> [What you will do]:
Copy each line below in which the word "Safe" occurs.

> [Data excerpts]:
=== Section Start ===

/-- Settles O12, one lemma on numbers for each way an address is made. -/
theorem addressingModesLeaveTheirAddress : Obligations.AddressingModesLeaveTheirAddress := by
  intro i s t h
  obtain rfl := exec_next_iff.1 h
  refine ⟨fun hm => ⟨?_, ?_⟩, fun v hm => ?_, fun z hm => ?_, fun z hm => ?_, fun z hm => ?_, fun d hm => ?_,
    fun w hm => ?_, fun w hm => ?_, fun w hm => ?_, fun w hm => ?_, fun z hm => ?_, fun z hm => ?_⟩
  · rw [after_fetched_of_fetching s (.inl hm), hm]
    rfl
  · rw [after_addrAbs_of_mode s hm nofun nofun, effAddr]
  · rw [after_addrAbs_of_imm s hm]
    exact BitVec.toNat_add s.PC 1
  · rw [after_addrAbs_of_mode s hm nofun nofun, effAddr, toNat_zext16]
  · rw [after_addrAbs_of_mode s hm nofun nofun, effAddr, toNat_zext16, BitVec.toNat_add]
  · rw [after_addrAbs_of_mode s hm nofun nofun, effAddr, toNat_zext16, BitVec.toNat_add]
  · rw [after_addrRel, ready_addrRel_of_rel s hm]
    exact BitVec.toInt_signExtend_of_le (by decide)
  · rw [after_addrAbs_of_mode s hm nofun nofun, effAddr]
  · rw [after_addrAbs_of_mode s hm nofun nofun, effAddr, toNat_add_zext16]
  · rw [after_addrAbs_of_mode s hm nofun nofun, effAddr, toNat_add_zext16]
  · rw [after_addrAbs_of_mode s hm nofun nofun, effAddr, toNat_word, indirectHigh, Nat.add_comm, Nat.mul_comm]
  · rw [after_addrAbs_of_mode s hm nofun nofun, effAddr, State.toNat_zeroPagePointer, BitVec.toNat_add,
      Nat.mod_add_mod]
  · rw [after_addrAbs_of_mode s hm nofun nofun, effAddr, toNat_add_zext16, State.toNat_zeroPagePointer]

/-- Settles O13: the signal compares the high bytes, which differ exactly when the low bytes carry. -/
theorem pageCrossSignalIsTheCarryOfTheLowByte : Obligations.PageCrossSignalIsTheCarryOfTheLowByte := by
  intro s
  refine ⟨fun w => ⟨rfl, bne_iff_ne, bne_iff_ne.trans (hi_add_zext16_ne_iff w s.X)⟩,
    fun w => ⟨rfl, bne_iff_ne, bne_iff_ne.trans (hi_add_zext16_ne_iff w s.Y)⟩, fun z => ?_, fun m hm => ?_⟩
  · have hcarry := hi_add_zext16_ne_iff (s.zeroPagePointer z) s.Y
    rw [State.zeroPagePointer, lo_word] at hcarry
    exact bne_iff_ne.trans hcarry
  · rw [resolve_signal, pageCross_of_not_mem hm]

theorem allows_imm_of_nonFetcher : ∀ o ∈ nonFetchers, o.allows .IMM = false := by decide

theorem memRead_of_fetchInstr_imm {s : State} {v : Byte} (h : s.fetchInstr.mode = .imm v) :
    s.memRead (s.PC + 1) = v := by
  have hbytes := s.encode_fetchInstr_prefix
  rw [s.bytesFrom_longest, encode, h, Mode.bytes] at hbytes
  simp only [List.cons_prefix_cons] at hbytes
  obtain ⟨-, himm, -⟩ := hbytes
  exact himm.symm

/-- Settles O14: no operation that skips `Fetch` has the mode IMM. -/
theorem immediateOperandIsTheByteAtItsAddress : Obligations.ImmediateOperandIsTheByteAtItsAddress := by
  intro s v hm
  have hfetches : s.fetchInstr.op ∉ nonFetchers := fun hop =>
    mode_ne_imm _ rfl (allows_imm_of_nonFetcher _ hop) (by rw [hm]; rfl)
  refine ⟨memRead_of_fetchInstr_imm hm, _, exec_next _ s, after_addrAbs_of_imm s hm, ?_⟩
  rw [after_fetched_of_fetching s (.inr hfetches), hm]
  rfl

end Sys2Proof.Machine
end

section
/-! SUPPORT. Rows of the table, registers by name and the end of an instruction: the shared terms of the obligations on
instructions (30_encoding.md R96, R97; 40_step_and_addressing.md R122). -/

namespace Sys2Proof.Machine

/-- An instruction is a row of the table when its opcode byte and its operand bytes are those of the row; for a row of
the matrix the three hypotheses hold by evaluation. -/
theorem tableRow_of_bytes {i : Instr} {opc : Byte} {bs : List Byte} {base : Nat} (hopc : i.opcode = opc := by rfl)
    (hbs : i.mode.bytes = bs := by rfl) (hbase : cfg.baseCycles opc = base := by rfl) :
    tableRow i i.op i.mode (opc :: bs) base := by
  subst hopc hbs hbase
  exact ⟨rfl, rfl, rfl, rfl⟩

/-- The same where the operand is an address, low byte first (R101). -/
theorem tableRow_of_word {i : Instr} {opc l h : Byte} {base : Nat} (hopc : i.opcode = opc := by rfl)
    (hword : i.mode.bytes = [lo (word h l), hi (word h l)] := by rfl) (hbase : cfg.baseCycles opc = base := by rfl) :
    tableRow i i.op i.mode [opc, l, h] base :=
  tableRow_of_bytes hopc (by rw [hword, lo_word, hi_word]) hbase

/-- Writes a register by its name, as `State.reg` reads it. -/
def State.setReg (s : State) : Reg → Byte → State
  | .A => s.setA
  | .X => s.setX
  | .Y => s.setY
  | .SP => s.setSP

theorem State.reg_setReg (s : State) (r q : Reg) (v : Byte) :
    (s.setReg r v).reg q = if q = r then v else s.reg q := by
  cases r <;> cases q <;> rfl

@[simp] theorem State.setReg_PC (s : State) (r v) : (s.setReg r v).PC = s.PC := by cases r <;> rfl
@[simp] theorem State.setReg_fetched (s : State) (r v) : (s.setReg r v).fetched = s.fetched := by cases r <;> rfl
@[simp] theorem State.setReg_cycles (s : State) (r v) : (s.setReg r v).cycles = s.cycles := by cases r <;> rfl
@[simp] theorem State.flag_setReg (s : State) (r v f) : (s.setReg r v).flag f = s.flag f := by cases r <;> rfl
@[simp] theorem State.memRead_setReg (s : State) (r v a) : (s.setReg r v).memRead a = s.memRead a := by
  cases r <;> rfl

@[simp] theorem State.reg_setZN (s : State) (v) (r : Reg) : (s.setZN v).reg r = s.reg r := by cases r <;> rfl
@[simp] theorem State.reg_memWrite (s : State) (a v) (r : Reg) : (s.memWrite a v).reg r = s.reg r := by
  cases r <;> rfl
@[simp] theorem State.reg_endInstr (s : State) (e) (r : Reg) : (s.endInstr e).reg r = s.reg r := by cases r <;> rfl
@[simp] theorem reg_fetch (m : Mode) (s : State) (r : Reg) : (fetch m s).reg r = s.reg r := by
  cases r <;> simp [State.reg]
@[simp] theorem reg_ready (i : Instr) (s : State) (r : Reg) : (ready i s).reg r = s.reg r := by
  cases r <;> simp [State.reg]
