-- ==== Sys2Proof/Machine/State.lean ====
section
/-! DEFINITION. The state of one VLE-CORE block, the reasons a step can stop, and the state right after
reset (10_state.md R16, R18, R29, R30). -/

namespace Sys2Proof.Machine

/-- The block's input ports at one rising edge of `clk` (10_state.md R18). -/
structure PortIn where
  /-- `rst`. -/
  rst       : Bool
  /-- `cmd_valid`. -/
  cmdValid  : Bool
  /-- The four command ports; `none` says that they change during this edge, so that they carry no defined
  command (70_reset_and_hazards.md R108, 93_implementation_defined.md item 16, log 8). -/
  cmd       : Option Cmd
  /-- `resp_ready`. -/
  respReady : Bool
  deriving DecidableEq, Repr

/-- An edge at which the host does nothing (log 3). -/
def PortIn.quiet : PortIn := { rst := false, cmdValid := false, cmd := some ⟨0#2, 0#4, 0#64, 0#80⟩, respReady := false }

/-- One block with the inputs to come. `phase`, `cmdq` and `resp` are the spec's whole state (10_state.md
R16); the other fields are the model's own (INVENTORY.md). -/
structure State where
  /-- Where the block is in the operation cycle (10_state.md R16). -/
  phase    : Phase
  /-- `CMDQ`, the command accepted and not yet completed (10_state.md R16). -/
  cmdq     : Cmd
  /-- `RESP`, the response of the last completed command (10_state.md R16). -/
  resp     : Resp
  /-- In BUSY, the edges still to come before the one that performs COMPLETE (10_state.md R25, log 2). -/
  wait     : Nat
  /-- `P_TENTH`, never written by any step (00_scope.md R5, log 1). -/
  pTenth   : TenthPolicy
  /-- `P_LAT` of the commands still to be accepted, each less 1; past its end `P_LAT` is 1 (log 2). -/
  pLat     : List Nat
  /-- Whether the host has applied reset since power-up (10_state.md R30, log 7). -/
  wasReset : Bool
  /-- How many times an undefined power-up state was drawn (log 7). -/
  draws    : Nat
  /-- The input ports at the edges to come, the next one first; past its end the host does nothing (log 3). -/
  edges    : List PortIn
  deriving DecidableEq, Repr

/-- VLE-CORE has no fault: no condition is a trap, every outcome of an operation is a response
(60_exceptions.md R88), so the type has no constructor (log 14). -/
inductive Fault where
  deriving DecidableEq, Repr

/-- Why a step gives no next state. -/
inductive Refusal where
  /-- Raised by `exec` for an instruction that has no meaning yet. Safe. No arm raises it. -/
  | notModelled (mnemonic : String)
  /-- Raised at an edge with `cmd_valid` = 1 before the first reset (10_state.md R30,
  93_implementation_defined.md item 11: "the model refuses commands"). Safe. -/
  | commandBeforeReset
  /-- Raised at an ACCEPT edge whose command ports are not stable (70_reset_and_hazards.md R108,
  93_implementation_defined.md item 16: "refuse"). Safe. -/
  | unstableCommand
  deriving DecidableEq, Repr

/-- The block right after reset (10_state.md R29, 70_reset_and_hazards.md R104): in IDLE, with nothing
presented. `CMDQ` and `RESP` are unspecified there; zero is the model's choice (log 4, log 5). -/
def State.reset : State :=
  { phase := .idle
    cmdq := ⟨0#2, 0#4, 0#64, 0#80⟩
    resp := ⟨0#2, 0#4, 0#64, 0#80⟩
    wait := 0
    pTenth := Config.defaultTenth
    pLat := []
    wasReset := true
    draws := 0
    edges := [] }

end Sys2Proof.Machine
end

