-- ==== Sys2Proof/Machine/System.lean ====
section
/-! DEFINITION. Several instances of the block in one system (60_exceptions.md R101). -/

namespace Sys2Proof.Machine

/-- One edge of the instance at place `k` of a system; the other instances stand still, since nothing is
shared (60_exceptions.md R101). A place with no instance changes nothing (log 13). -/
def stepInstance (k : Nat) (system : List State) : Host.Outcome (List State) Fault Refusal :=
  match system[k]? with
  | none => .next system
  | some s =>
    match step s with
    | .next t => .next (system.set k t)
    | .fault r => .fault r
    | .refused r => .refused r

end Sys2Proof.Machine
end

=== Section End ===

> [Output of the exercise]:
  /-- Raised by `exec` for an instruction that has no meaning yet. Safe. No arm raises it. -/
  93_implementation_defined.md item 11: "the model refuses commands"). Safe. -/
  93_implementation_defined.md item 16: "refuse"). Safe. -/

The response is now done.